::: MATERIAL SUPPLIED :::

-- ==== Sys2Proof/Certificates/Slice0/Obligations.lean ====
section
/-! DEFINITION. The statements for the provers. -/

open Sys2Proof Sys2Proof.Machine

/-- Derived. For every state whose queue is a command c followed by rest, the step of that state is exec of c on the same
state with the queue rest. It formalises the block rule of the model (log entry 1), over every command and every state.
(00_scope.md) -/
def Obligations.StepRunsFrontCommand : Prop :=
  ∀ (s : State) (c : Instr) (rest : List Instr), s.pending = c :: rest → step s = exec c (s.withPending rest)

/-- Derived. On an empty queue the step answers the same state. That a block with no command idles is the model's design
choice (log entry 1). (00_scope.md) -/
def Obligations.IdleStepLeavesTheState : Prop :=
  ∀ s : State, s.pending = [] → step s = .next s

/-- Derived. For every command of the table with every operand and for every state, exec answers a next state. The
specification gives each command an effect, or leaves the state where its condition does not hold; no command stops the block.
(95_what_each_step_holds.md; 00_scope.md) -/
def Obligations.EveryCommandAnswersANextState : Prop :=
  ∀ (c : Instr) (s : State), ∃ t, exec c s = .next t

/-- Derived. After reset module memory and both flash devices are in their canonical form, every core's memories are, every
dispatch queue holds at most 8 entries and every tile queue keeps its reserves. (02_cores_and_sequencer.md R47, R70;
10_memory_tiers.md) -/
def Obligations.ResetMeetsTheInvariant : Prop := State.reset.Inv

/-- Derived. For every state that meets the invariant (module memory, both flash devices and every core's store and step-table
memory in canonical form; no dispatch queue of a slot above 8 entries; the shared entries of a tile queue within 8), a next
state of its step meets it too. Every command is covered. (02_cores_and_sequencer.md R47, R70) -/
def Obligations.StepKeepsTheInvariant : Prop :=
  ∀ s t : State, s.Inv → step s = .next t → t.Inv

/-- Derived. For every command and state, a next state has the same queue of waiting commands, and the same fuses but for the
owner hash, its ENROLLED bit and the security version, which alone a confirmation writes. (14_boot_image.md R421, R422, R423;
00_scope.md) -/
def Obligations.CommandsLeaveQueueAndFixedFuses : Prop :=
  ∀ (c : Instr) (s t : State), exec c s = .next t → t.pending = s.pending ∧ t.fuses.fixed = s.fuses.fixed

/-- Derived. Where the sequencer's next entry of a slot is a unit entry: with room it is appended to its unit's queue, the
position moves to the next entry, and the other queues, the tokens, the other slots, the other cores and everything outside
the core stay; with 8 entries queued the command counts one stall of the unit and changes nothing else; in the prologue an
entry with NEXT = 0 is passed over. (02_cores_and_sequencer.md R47, R51) -/
def Obligations.DispatchQueuesTheEntry : Prop :=
  ∀ (c : CoreId) (sl : SlotId) (s : State) (e : Entry), s.nextEntry c.val sl.val = some e → 1 ≤ e.unit → e.unit ≤ 6 →
    ((((s.core c.val).slot sl.val).prologue = true → e.next = true) →
      ((((s.core c.val).slot sl.val).queue e.unit).length < 8 → ∃ t, exec (.sqDispatch c sl) s = .next t ∧
        OnlySlot s t c.val sl.val ∧
        ((t.core c.val).slot sl.val).queue e.unit = ((s.core c.val).slot sl.val).queue e.unit ++ [s.queued c.val sl.val e] ∧
        (∀ u, u ≠ e.unit → ((t.core c.val).slot sl.val).queue u = ((s.core c.val).slot sl.val).queue u) ∧
        ((t.core c.val).slot sl.val).pc = ((s.core c.val).slot sl.val).next.pc ∧
        ((t.core c.val).slot sl.val).loops = ((s.core c.val).slot sl.val).next.loops ∧
        ((t.core c.val).slot sl.val).tokens = ((s.core c.val).slot sl.val).tokens) ∧
      (8 ≤ (((s.core c.val).slot sl.val).queue e.unit).length →
        exec (.sqDispatch c sl) s = .next (s.inc (coreReg c.val 0x10 + 8 * (e.unit - 1)) 1))) ∧
    (((s.core c.val).slot sl.val).prologue = true → e.next = false →
      exec (.sqDispatch c sl) s = .next (s.updCs c.val sl.val CoreSlot.next))

/-- Derived. Where the sequencer's next entry of a slot is the control entry: NOP moves to the next entry; LOOP enters a loop
of OPER[11:0] + entries counted by IMM + 1 or the job's microbatch count, and passes the body over when that count is 0; FENCE
moves on once every earlier entry of the slot on the core has completed; RSIG does so too and increments the named token of
the slot on the target core, and is held, counted in SQ_TOKEN_FULL_STALL, while that token stands at 255; STEP_END starts the
next iteration at entry 0. (02_cores_and_sequencer.md Table 2-5, R47, R50, R55, R58, R59) -/
def Obligations.ControlEntriesMoveDispatch : Prop :=
  ∀ (c : CoreId) (sl : SlotId) (s : State) (e : Entry), s.nextEntry c.val sl.val = some e → e.unit = 0 →
    (e.op = 0 → exec (.nop c sl) s = .next (s.updCs c.val sl.val CoreSlot.next)) ∧
    (e.op = 1 → exec (.loop c sl) s = .next (s.updCs c.val sl.val (fun k =>
      k.enterLoop (if bits e.oper 12 12 = 1 then (s.job sl.val).mbCount else e.imm + 1) (bits e.oper 11 0) (bits e.oper 12 12 = 1)))) ∧
    (e.op = 2 → (s.core c.val).drained sl.val = true → exec (.fence c sl) s = .next (s.updCs c.val sl.val CoreSlot.next)) ∧
    (e.op = 2 → (s.core c.val).drained sl.val = false → ((s.core c.val).slot sl.val).prologue = false →
      exec (.fence c sl) s = .next s) ∧
    (e.op = 3 → (s.core c.val).drained sl.val = true → ((s.core c.val).slot sl.val).prologue = false →
      ((s.core (bits e.oper 7 0)).slot sl.val).token (bits e.oper 12 8) < 255 →
      exec (.rsig c sl) s = .next ((s.updCs (bits e.oper 7 0) sl.val (fun k =>
        k.setToken (bits e.oper 12 8) (k.token (bits e.oper 12 8) + 1))).updCs c.val sl.val CoreSlot.next)) ∧
    (e.op = 3 → (s.core c.val).drained sl.val = true → ((s.core c.val).slot sl.val).prologue = false →
      255 ≤ ((s.core (bits e.oper 7 0)).slot sl.val).token (bits e.oper 12 8) →
      exec (.rsig c sl) s = .next (s.inc (coreReg c.val 0x40) 1)) ∧
    (e.op = 4 → exec (.stepEnd c sl) s = .next (s.updCs c.val sl.val (fun k =>
      { k with pc := 0, loops := [], prologue := false, iter := k.iter + 1 })))

/-- Stated. LOOP pushes a loop over the entries that follow, up to its body length, with its count; when the next position is
the end of the innermost loop's body and its index is below count - 1, dispatch goes back to the body's first entry with the
index one higher; at index count - 1 the loop is left and its outer loops are looked at the same way; at any other position
dispatch moves to the following entry. A loop of count 0 is passed over whole. (R58) -/
def Obligations.LoopRepeatsItsBody : Prop :=
  (∀ (k : CoreSlot) (count body : Nat) (mb : Bool), 0 < count →
    (k.enterLoop count body mb).pc = k.pc + 1 ∧
    (k.enterLoop count body mb).loops = { start := k.pc + 1, stop := k.pc + 1 + body, count := count, mb := mb, index := 0 } :: k.loops) ∧
  (∀ (k : CoreSlot) (body : Nat) (mb : Bool), k.loops = [] → (k.enterLoop 0 body mb) = { k with pc := k.pc + 1 + body }) ∧
  (∀ (k : CoreSlot), k.loops = [] → k.next = { k with pc := k.pc + 1 }) ∧
  (∀ (k : CoreSlot) (f : LoopFrame) (outer : List LoopFrame), k.loops = f :: outer →
    (k.pc + 1 ≠ f.stop → k.next = { k with pc := k.pc + 1 }) ∧
    (k.pc + 1 = f.stop → f.index + 1 < f.count → k.next = { k with pc := f.start, loops := { f with index := f.index + 1 } :: outer }) ∧
    (k.pc + 1 = f.stop → f.count ≤ f.index + 1 → k.next = ({ k with loops := outer } : CoreSlot).next))

/-- Derived. Where a unit's next entry to complete is r (and, on XU, its result is in place) and its signals fit,
ENTRY_COMPLETE answers a state in which r has left the unit and each counter of its slot on the core has grown by the number
of SIG fields that name it, everything else of the core's slots, the other cores and memory staying; an entry that waits on
T24 besides lets pending ingest signals raise T24, and only T24; where a named counter would pass 255 the command counts one
stall in SQ_TOKEN_FULL_STALL and changes nothing else. (02_cores_and_sequencer.md R48, R54, R55) -/
def Obligations.EntryCompletionSignalsTokens : Prop :=
  ∀ (c : CoreId) (u : UnitId) (s : State) (r : RunEntry), ((s.core c.val).unit u.val).completing = some r →
    (u.val = 6 → s.xuInPlace c.val r.slot r.q = true) →
    ((∀ t, ((s.core c.val).slot r.slot).token t + (tokenList r.q.entry.sigA r.q.entry.sigB).count t ≤ 255) →
      24 ∉ tokenList r.q.entry.waitA r.q.entry.waitB → ∃ t, exec (.entryComplete c u) s = .next t ∧
        ((t.core c.val).unit u.val).running = ((s.core c.val).unit u.val).running.erase r ∧
        (∀ k, ((t.core c.val).slot r.slot).token k =
          ((s.core c.val).slot r.slot).token k + (tokenList r.q.entry.sigA r.q.entry.sigB).count k) ∧
        (∀ i, i ≠ r.slot → (t.core c.val).slot i = (s.core c.val).slot i) ∧
        (∀ d, d ≠ c.val → t.core d = s.core d) ∧ t.mem = s.mem) ∧
    ((∀ t, ((s.core c.val).slot r.slot).token t + (tokenList r.q.entry.sigA r.q.entry.sigB).count t ≤ 255) →
      24 ∈ tokenList r.q.entry.waitA r.q.entry.waitB → ∃ t, exec (.entryComplete c u) s = .next t ∧
        ((t.core c.val).unit u.val).running = ((s.core c.val).unit u.val).running.erase r ∧
        (∀ k, k ≠ 24 → ((t.core c.val).slot r.slot).token k =
          ((s.core c.val).slot r.slot).token k + (tokenList r.q.entry.sigA r.q.entry.sigB).count k)) ∧
    ((∃ t ∈ tokenList r.q.entry.sigA r.q.entry.sigB, 255 < ((s.core c.val).slot r.slot).token t +
        (tokenList r.q.entry.sigA r.q.entry.sigB).count t) →
      exec (.entryComplete c u) s = .next (s.inc (coreReg c.val 0x40) 1))

/-- Derived. For every command that runs an entry of a unit (CLEAR, DRAIN and PASS; every VE operation in each of its forms;
SK MOVE; the GC look-up and gradient operations; the XU port operations): where the head entry is one of its own and tokens,
gates, slot, unit, holds, CS ranges and levels let it start, the command answers a next state in which the entry has left its
queue, its WAIT counters have been decremented, and it runs last on its unit with its CS ranges held; the other queues, token
counters, slots, units and cores keep their dispatch state. (02_cores_and_sequencer.md R44, R48, R54; 17_pace_power_thermal.md
R509, R510; 03_matrix_arrays.md; 04_vector_engine.md; 07_embedding_lookup.md; 08_embedding_update.md; 12_fabric_traffic.md) -/
def Obligations.UnitCommandsStartTheirEntries : Prop :=
  ∀ (i : Instr) (x : UnitStart) (s : State) (q : QEntry), startOf i = some x → CanStart x s q →
    ∃ t, exec i s = .next t ∧ Started x s t q

/-- Derived. While the always-on domain runs: CAPABILITY, TEMPERATURE, POWER and PACE answer their contents; IDENT, START,
FAULT_SUMMARY and REG_READ of an aligned offset of BAR0 answer theirs while domain 48 is up and a block of count 0 while it is
not; a FAULT_SUMMARY read releases SMB_ALERT# in both cases; REG_READ of any other offset answers a block of one free word; a
REG_READ whose written part ends with a wrong packet error code is not acknowledged and has no effect; a code that Table 18-7
does not list is not acknowledged. One packet error code follows each answer, formed over the address, the command byte, what
was written, the read address and the bytes sent (that it is CRC-8 with polynomial 0x07 is log entry 157's). Besides the
answer only SMB_ALERT# and the mark of a held-bus episode (the model's, log entry 1) change. (18_module_hardware.md R543,
R544, R545) -/
def Obligations.SmbusReadsAnswerTheirBlocks : Prop :=
  ∀ (s : State), s.start.aoOn = true → ∀ (p : PinState) (ans : Nat → List Byte → Bool → List Byte → OutEvent), p = { s.pins with smbStuck := false } →
    ans = (fun code written block bs => .smbusBlock bs (crc8 (s.smbBegin code written ++ [BitVec.ofNat 8 (2 * s.pins.smbAddr + 1)] ++
      ((if block then [BitVec.ofNat 8 bs.length] else []) ++ bs)))) →
    exec .smbCapability s = .next (State.emit { s with pins := p } (ans 0 [] false [BitVec.ofNat 8 (1 + s.pins.smbAddr % 8 * 2 + 16)])) ∧
    exec .smbTemperature s = .next (State.emit { s with pins := p } (ans 0x10 [] true
      (leBytes 4 (s.rfld (pgReg 0x40) 31 0) ++ leBytes 4 (s.rfld (pgReg 0x48) 31 0)))) ∧
    exec .smbPower s = .next (State.emit { s with pins := p } (ans 0x11 [] true (wordsBytes [s.readReg (pgReg 0x20)]))) ∧
    exec .smbPace s = .next (State.emit { s with pins := p } (ans 0x12 [] true (wordsBytes [s.readReg (pgReg 0), s.readReg (pgReg 8)]))) ∧
    exec .smbIdent s = .next (State.emit { s with pins := p } (ans 2 [] true
      (if s.domainUp 48 then wordsBytes [s.readReg (fabReg 8), s.readReg 0] else []))) ∧
    exec .smbStart s = .next (State.emit { s with pins := p } (ans 3 [] true
      (if s.domainUp 48 then wordsBytes [s.readReg startStatus] else []))) ∧
    exec .smbFaultSummary s = .next (State.emit { s with pins := { p with smbAlert := false } } (ans 1 [] true
      (if s.domainUp 48 then wordsBytes [s.readReg (faultReg 0x50)] else []))) ∧
    (∀ off pec, pec = none ∨ pec = some (crc8 (s.smbBegin 0x20 (regReadBytes off))) →
      (off % 8 = 0 → off < 0x04000000 → exec (.smbRegRead ⟨off, pec⟩) s = .next (State.emit { s with pins := p } (ans 0x20 (regReadBytes off) true
        (if s.domainUp 48 then wordsBytes [s.readReg off] else [])))) ∧
      (off % 8 ≠ 0 ∨ 0x04000000 ≤ off → ∃ w : Word, exec (.smbRegRead ⟨off, pec⟩) s = .next (State.emit { s with pins := p, freeCtr := s.freeCtr + 1 }
        (ans 0x20 (regReadBytes off) true (if s.domainUp 48 then wordsBytes [w] else []))))) ∧
    (∀ off x, x ≠ crc8 (s.smbBegin 0x20 (regReadBytes off)) → exec (.smbRegRead ⟨off, some x⟩) s = .next (s.emit (.smbusPecRefused 0x20))) ∧
    (∀ code, code ∉ [0x00, 0x01, 0x02, 0x03, 0x10, 0x11, 0x12, 0x20] →
      exec (.smbusOtherCode code) s = .next (s.emit (.smbusNotAcknowledged code)))

/-- Derived. While the always-on domain runs, SCL_LOW_TIMEOUT, SDA_LOW_TIMEOUT and a BUS_CLEAR after 25 ms low record 0x0801
with boundary class 9 in an episode not yet recorded (the number of the partner domain SMBus is a free value), and record
nothing more in one that is; BUS_CLEAR ends the episode. While domain 48 is off the record is owed to the next start.
(18_module_hardware.md R546; 16_faults_and_recovery.md R535) -/
def Obligations.HeldSmbusIsRecordedOnce : Prop :=
  ∀ (s : State) (c : Instr), s.start.aoOn = true → c = .sclLowTimeout ∨ c = .sdaLowTimeout ∨ c = .busClear true →
    (s.pins.smbStuck = false → ∃ (d : Nat) (t : State), exec c s = .next t ∧ t.freeCtr = s.freeCtr + 1 ∧
      (c ≠ .busClear true → t = State.raiseOrOwe { s with pins := { s.pins with smbStuck := true }, freeCtr := s.freeCtr + 1 }
        { code := 0x0801, unit := 18, d5 := 9, d6 := d }) ∧
      (c = .busClear true → ∃ u, u = State.raiseOrOwe { s with pins := { s.pins with smbStuck := true }, freeCtr := s.freeCtr + 1 }
        { code := 0x0801, unit := 18, d5 := 9, d6 := d } ∧ t = { u with pins := { u.pins with smbStuck := false } })) ∧
    (s.pins.smbStuck = true → c ≠ .busClear true → exec c s = .next s) ∧
    exec (.busClear false) s = .next { s with pins := { s.pins with smbStuck := false } } ∧
    (s.pins.smbStuck = true → exec (.busClear true) s = .next { s with pins := { s.pins with smbStuck := false } })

:::

◆ DESCRIPTION OF THE TASK ◆
Whenever a line of the data above includes the word "pending", copy that line.

◆ EXERCISE SOLUTION ◆
  ∀ (s : State) (c : Instr) (rest : List Instr), s.pending = c :: rest → step s = exec c (s.withPending rest)
  ∀ s : State, s.pending = [] → step s = .next s
  ∀ (c : Instr) (s t : State), exec c s = .next t → t.pending = s.pending ∧ t.fuses.fixed = s.fuses.fixed
T24 besides lets pending ingest signals raise T24, and only T24; where a named counter would pass 255 the command counts one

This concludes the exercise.